Le président: Pourquoi avoir dix régimes de taxe de vente au détail quand on pourrait se contenter d'un seul?

[Français]

J'aimerais revenir à M. Loubier, s'il vous plaît.

M. Loubier: J'aimerais faire un commentaire sur la décentralisation. On a trois indices sur la direction que le gouvernement fédéral veut prendre. Le premier indice, ce sont les deux premiers budgets du ministre Martin, où on a parlé - et M. Gignac en a fait mention - d'un pelletage en règle du déficit dans la cour des provinces. Donc, la perspective qui s'ouvrirait au cours des prochaines années serait encore de couper dans les transferts aux provinces, de transférer la responsabilité d'un gouvernement irresponsable au niveau du contrôle de ses finances publiques.

Le deuxième indice est venu de M. Ouellet durant la campagne référendaire, alors qu'il disait que l'élimination des duplications et des chevauchements reviendrait aux provinces, car c'était elles qui les avaient créés, même si dans certains domaines, comme l'éducation, l'aide sociale et la formation de la main-d'oeuvre, le gouvernement fédéral a investi allègrement dans des secteurs de compétence provinciale.

Hier, vous avez eu la réponse sur la décentralisation du premier ministre Jean Chrétien, qui est en Australie. Il disait que ce serait probablement aux provinces de faire le premier pas et de se retirer des secteurs, même sans déterminer si les provinces étaient mieux placées que le gouvernement fédéral pour rendre les services en question.

Je vous dis que vous rêvez en couleur quand vous parlez de décentralisation, à moins que vous ne parliez de décentralisation du déficit. Sur cela, je suis d'accord avec vous. C'est ce que le gouvernement fait depuis deux ans.

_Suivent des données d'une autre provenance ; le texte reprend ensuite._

@[simp] theorem State.reg_setRing (s : State) (p : Nat) (v : Ring) (k : Nat) : (s.setRing p v).reg k = s.reg k := rfl
@[simp] theorem State.get_setRing (s : State) (p : Nat) (v : Ring) (g : Field) : (s.setRing p v).get g = s.get g := rfl
@[simp] theorem State.flag_setRing (s : State) (p : Nat) (v : Ring) (g : Field) : (s.setRing p v).flag g = s.flag g := rfl
@[simp] theorem State.part_setRing (s : State) (p : Nat) (v : Ring) (k : Nat) : (s.setRing p v).part k = s.part k := rfl
@[simp] theorem State.seq_setRing (s : State) (p : Nat) (v : Ring) (k : Nat) : (s.setRing p v).seq k = s.seq k := rfl
@[simp] theorem State.patch_setRing (s : State) (p : Nat) (v : Ring) (k : Nat) : (s.setRing p v).patch k = s.patch k := rfl
@[simp] theorem State.stg_setRing (s : State) (p : Nat) (v : Ring) (k : Nat) : (s.setRing p v).stg k = s.stg k := rfl
@[simp] theorem State.fence_setRing (s : State) (p : Nat) (v : Ring) (k : Nat) : (s.setRing p v).fence k = s.fence k := rfl
@[simp] theorem State.port_setRing (s : State) (p : Nat) (v : Ring) (k : Nat) : (s.setRing p v).port k = s.port k := rfl
@[simp] theorem State.recov_setRing (s : State) (p : Nat) (v : Ring) (k : Nat) : (s.setRing p v).recov k = s.recov k := rfl
@[simp] theorem State.peMemory_setRing (s : State) (p : Nat) (v : Ring) (k : Nat) : (s.setRing p v).peMemory k = s.peMemory k := rfl
@[simp] theorem State.pe_setRing (s : State) (p : Nat) (v : Ring) (k : Nat) : (s.setRing p v).pe k = s.pe k := rfl
@[simp] theorem State.freeValue_setRing (s : State) (p : Nat) (v : Ring) : (s.setRing p v).freeValue = s.freeValue := rfl

@[simp] theorem State.reg_setFence (s : State) (n : Nat) (v : Fence) (k : Nat) : (s.setFence n v).reg k = s.reg k := rfl
@[simp] theorem State.get_setFence (s : State) (n : Nat) (v : Fence) (g : Field) : (s.setFence n v).get g = s.get g := rfl
@[simp] theorem State.flag_setFence (s : State) (n : Nat) (v : Fence) (g : Field) : (s.setFence n v).flag g = s.flag g := rfl
@[simp] theorem State.part_setFence (s : State) (n : Nat) (v : Fence) (k : Nat) : (s.setFence n v).part k = s.part k := rfl
@[simp] theorem State.seq_setFence (s : State) (n : Nat) (v : Fence) (k : Nat) : (s.setFence n v).seq k = s.seq k := rfl
@[simp] theorem State.patch_setFence (s : State) (n : Nat) (v : Fence) (k : Nat) : (s.setFence n v).patch k = s.patch k := rfl
@[simp] theorem State.ring_setFence (s : State) (n : Nat) (v : Fence) (k : Nat) : (s.setFence n v).ring k = s.ring k := rfl
@[simp] theorem State.stg_setFence (s : State) (n : Nat) (v : Fence) (k : Nat) : (s.setFence n v).stg k = s.stg k := rfl
@[simp] theorem State.port_setFence (s : State) (n : Nat) (v : Fence) (k : Nat) : (s.setFence n v).port k = s.port k := rfl
@[simp] theorem State.recov_setFence (s : State) (n : Nat) (v : Fence) (k : Nat) : (s.setFence n v).recov k = s.recov k := rfl
@[simp] theorem State.peMemory_setFence (s : State) (n : Nat) (v : Fence) (k : Nat) : (s.setFence n v).peMemory k = s.peMemory k := rfl
@[simp] theorem State.pe_setFence (s : State) (n : Nat) (v : Fence) (k : Nat) : (s.setFence n v).pe k = s.pe k := rfl
@[simp] theorem State.freeValue_setFence (s : State) (n : Nat) (v : Fence) : (s.setFence n v).freeValue = s.freeValue := rfl

@[simp] theorem State.reg_setPort (s : State) (n : Nat) (v : Port) (k : Nat) : (s.setPort n v).reg k = s.reg k := rfl
@[simp] theorem State.get_setPort (s : State) (n : Nat) (v : Port) (g : Field) : (s.setPort n v).get g = s.get g := rfl
@[simp] theorem State.flag_setPort (s : State) (n : Nat) (v : Port) (g : Field) : (s.setPort n v).flag g = s.flag g := rfl
@[simp] theorem State.part_setPort (s : State) (n : Nat) (v : Port) (k : Nat) : (s.setPort n v).part k = s.part k := rfl
@[simp] theorem State.seq_setPort (s : State) (n : Nat) (v : Port) (k : Nat) : (s.setPort n v).seq k = s.seq k := rfl
@[simp] theorem State.patch_setPort (s : State) (n : Nat) (v : Port) (k : Nat) : (s.setPort n v).patch k = s.patch k := rfl
@[simp] theorem State.ring_setPort (s : State) (n : Nat) (v : Port) (k : Nat) : (s.setPort n v).ring k = s.ring k := rfl
@[simp] theorem State.stg_setPort (s : State) (n : Nat) (v : Port) (k : Nat) : (s.setPort n v).stg k = s.stg k := rfl
@[simp] theorem State.fence_setPort (s : State) (n : Nat) (v : Port) (k : Nat) : (s.setPort n v).fence k = s.fence k := rfl
@[simp] theorem State.recov_setPort (s : State) (n : Nat) (v : Port) (k : Nat) : (s.setPort n v).recov k = s.recov k := rfl
@[simp] theorem State.peMemory_setPort (s : State) (n : Nat) (v : Port) (k : Nat) : (s.setPort n v).peMemory k = s.peMemory k := rfl
@[simp] theorem State.pe_setPort (s : State) (n : Nat) (v : Port) (k : Nat) : (s.setPort n v).pe k = s.pe k := rfl
@[simp] theorem State.freeValue_setPort (s : State) (n : Nat) (v : Port) : (s.setPort n v).freeValue = s.freeValue := rfl

@[simp] theorem State.reg_setRecov (s : State) (p : Nat) (v : Option Recovery) (k : Nat) : (s.setRecov p v).reg k = s.reg k := rfl
@[simp] theorem State.get_setRecov (s : State) (p : Nat) (v : Option Recovery) (g : Field) : (s.setRecov p v).get g = s.get g := rfl
@[simp] theorem State.flag_setRecov (s : State) (p : Nat) (v : Option Recovery) (g : Field) : (s.setRecov p v).flag g = s.flag g := rfl
@[simp] theorem State.part_setRecov (s : State) (p : Nat) (v : Option Recovery) (k : Nat) : (s.setRecov p v).part k = s.part k := rfl
@[simp] theorem State.seq_setRecov (s : State) (p : Nat) (v : Option Recovery) (k : Nat) : (s.setRecov p v).seq k = s.seq k := rfl
@[simp] theorem State.patch_setRecov (s : State) (p : Nat) (v : Option Recovery) (k : Nat) : (s.setRecov p v).patch k = s.patch k := rfl
@[simp] theorem State.ring_setRecov (s : State) (p : Nat) (v : Option Recovery) (k : Nat) : (s.setRecov p v).ring k = s.ring k := rfl
@[simp] theorem State.stg_setRecov (s : State) (p : Nat) (v : Option Recovery) (k : Nat) : (s.setRecov p v).stg k = s.stg k := rfl
@[simp] theorem State.fence_setRecov (s : State) (p : Nat) (v : Option Recovery) (k : Nat) : (s.setRecov p v).fence k = s.fence k := rfl
@[simp] theorem State.port_setRecov (s : State) (p : Nat) (v : Option Recovery) (k : Nat) : (s.setRecov p v).port k = s.port k := rfl
@[simp] theorem State.peMemory_setRecov (s : State) (p : Nat) (v : Option Recovery) (k : Nat) : (s.setRecov p v).peMemory k = s.peMemory k := rfl
@[simp] theorem State.pe_setRecov (s : State) (p : Nat) (v : Option Recovery) (k : Nat) : (s.setRecov p v).pe k = s.pe k := rfl
@[simp] theorem State.freeValue_setRecov (s : State) (p : Nat) (v : Option Recovery) : (s.setRecov p v).freeValue = s.freeValue := rfl

@[simp] theorem State.reg_detect (s : State) (f : FaultInfo) (k : Nat) : (s.detect f).reg k = s.reg k := rfl
@[simp] theorem State.get_detect (s : State) (f : FaultInfo) (g : Field) : (s.detect f).get g = s.get g := rfl
@[simp] theorem State.flag_detect (s : State) (f : FaultInfo) (g : Field) : (s.detect f).flag g = s.flag g := rfl
@[simp] theorem State.part_detect (s : State) (f : FaultInfo) (k : Nat) : (s.detect f).part k = s.part k := rfl
@[simp] theorem State.seq_detect (s : State) (f : FaultInfo) (k : Nat) : (s.detect f).seq k = s.seq k := rfl
@[simp] theorem State.patch_detect (s : State) (f : FaultInfo) (k : Nat) : (s.detect f).patch k = s.patch k := rfl
@[simp] theorem State.ring_detect (s : State) (f : FaultInfo) (k : Nat) : (s.detect f).ring k = s.ring k := rfl
@[simp] theorem State.stg_detect (s : State) (f : FaultInfo) (k : Nat) : (s.detect f).stg k = s.stg k := rfl
@[simp] theorem State.fence_detect (s : State) (f : FaultInfo) (k : Nat) : (s.detect f).fence k = s.fence k := rfl
@[simp] theorem State.port_detect (s : State) (f : FaultInfo) (k : Nat) : (s.detect f).port k = s.port k := rfl
@[simp] theorem State.recov_detect (s : State) (f : FaultInfo) (k : Nat) : (s.detect f).recov k = s.recov k := rfl
@[simp] theorem State.peMemory_detect (s : State) (f : FaultInfo) (k : Nat) : (s.detect f).peMemory k = s.peMemory k := rfl
@[simp] theorem State.pe_detect (s : State) (f : FaultInfo) (k : Nat) : (s.detect f).pe k = s.pe k := rfl
@[simp] theorem State.freeValue_detect (s : State) (f : FaultInfo) : (s.detect f).freeValue = s.freeValue := rfl

@[simp] theorem State.reg_send (s : State) (o : Out) (k : Nat) : (s.send o).reg k = s.reg k := rfl
@[simp] theorem State.get_send (s : State) (o : Out) (g : Field) : (s.send o).get g = s.get g := rfl
@[simp] theorem State.flag_send (s : State) (o : Out) (g : Field) : (s.send o).flag g = s.flag g := rfl
@[simp] theorem State.part_send (s : State) (o : Out) (k : Nat) : (s.send o).part k = s.part k := rfl
@[simp] theorem State.seq_send (s : State) (o : Out) (k : Nat) : (s.send o).seq k = s.seq k := rfl
@[simp] theorem State.patch_send (s : State) (o : Out) (k : Nat) : (s.send o).patch k = s.patch k := rfl
@[simp] theorem State.ring_send (s : State) (o : Out) (k : Nat) : (s.send o).ring k = s.ring k := rfl
@[simp] theorem State.stg_send (s : State) (o : Out) (k : Nat) : (s.send o).stg k = s.stg k := rfl
@[simp] theorem State.fence_send (s : State) (o : Out) (k : Nat) : (s.send o).fence k = s.fence k := rfl
@[simp] theorem State.port_send (s : State) (o : Out) (k : Nat) : (s.send o).port k = s.port k := rfl
@[simp] theorem State.recov_send (s : State) (o : Out) (k : Nat) : (s.send o).recov k = s.recov k := rfl
@[simp] theorem State.peMemory_send (s : State) (o : Out) (k : Nat) : (s.send o).peMemory k = s.peMemory k := rfl
@[simp] theorem State.pe_send (s : State) (o : Out) (k : Nat) : (s.send o).pe k = s.pe k := rfl
@[simp] theorem State.freeValue_send (s : State) (o : Out) : (s.send o).freeValue = s.freeValue := rfl

@[simp] theorem State.reg_useFree (s : State) (k : Nat) : s.useFree.reg k = s.reg k := rfl
@[simp] theorem State.get_useFree (s : State) (g : Field) : s.useFree.get g = s.get g := rfl
@[simp] theorem State.flag_useFree (s : State) (g : Field) : s.useFree.flag g = s.flag g := rfl
@[simp] theorem State.part_useFree (s : State) (k : Nat) : s.useFree.part k = s.part k := rfl
@[simp] theorem State.seq_useFree (s : State) (k : Nat) : s.useFree.seq k = s.seq k := rfl
@[simp] theorem State.patch_useFree (s : State) (k : Nat) : s.useFree.patch k = s.patch k := rfl
@[simp] theorem State.ring_useFree (s : State) (k : Nat) : s.useFree.ring k = s.ring k := rfl
@[simp] theorem State.stg_useFree (s : State) (k : Nat) : s.useFree.stg k = s.stg k := rfl
@[simp] theorem State.fence_useFree (s : State) (k : Nat) : s.useFree.fence k = s.fence k := rfl
@[simp] theorem State.port_useFree (s : State) (k : Nat) : s.useFree.port k = s.port k := rfl
@[simp] theorem State.recov_useFree (s : State) (k : Nat) : s.useFree.recov k = s.recov k := rfl
@[simp] theorem State.peMemory_useFree (s : State) (k : Nat) : s.useFree.peMemory k = s.peMemory k := rfl
@[simp] theorem State.pe_useFree (s : State) (k : Nat) : s.useFree.pe k = s.pe k := rfl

J'ai une question à vous poser. On a évacué de la discussion la question de la réforme de la fiscalité. Je la considère primordiale et cruciale, étant donné l'évolution de l'économie au noir et étant donné les diverses possibilités qui s'offrent aux contribuables - quand je parle des contribuables, je ne parle pas seulement des individus, mais aussi des entreprises - , de faire certaines fuites fiscales, que le vérificateur général a évaluées, en 1992, à environ 16 milliards de dollars.

Qu'est-ce que vous pensez de cet aspect de la nécessité d'une réforme fiscale qui n'a pas été faite depuis 30 ans comme objectif en vue de reprendre le contrôle des finances publiques canadiennes?

.1135

Le président: Voulez-vous une réponse concernant la décentralisation ou le marché noir?

M. Loubier: Ma question ne porte pas sur la décentralisation. Elle porte sur la réforme fiscale.

Le président: Vous avez fait des commentaires, et ils ont le droit d'y répondre s'ils le veulent. Nous allons commencer par M. Gignac.

M. Gignac: Soucieux de conserver la neutralité politique que j'affiche depuis 20 ans et ayant fait partie du camp des discrets durant la dernière campagne référendaire, permettez-moi de prendre un peu mes distances par rapport aux commentaires de M. Loubier.

Dans mes commentaires, je ne voulais pas faire un procès d'intention au gouvernement fédéral et dire qu'il voudra encore décentraliser son déficit. J'ai dit que par le passé - et je pense que même l'ancien premier ministre Bob Rae l'avait dit aussi - , on avait assisté à la décentralisation du déficit fédéral. Donc, je disais qu'il y avait eu décentralisation du déficit dans le passé. Je ne fais pas de procès d'intention. Je ne dis pas qu'on assistera encore à une décentralisation du déficit.

Cela étant dit, j'ai simplement voulu mettre un peu en contradiction deux poids, deux mesures. Lorsqu'on est dans un champ de compétence fédérale comme la défense, on admet d'emblée qu'on n'a plus les moyens d'avoir une Cadillac, mais le gouvernement y va cependant avec une camisole de force pour maintenir la Cadillac en ce qui a trait à notre filet de sécurité sociale. C'est ce que j'ai voulu dire.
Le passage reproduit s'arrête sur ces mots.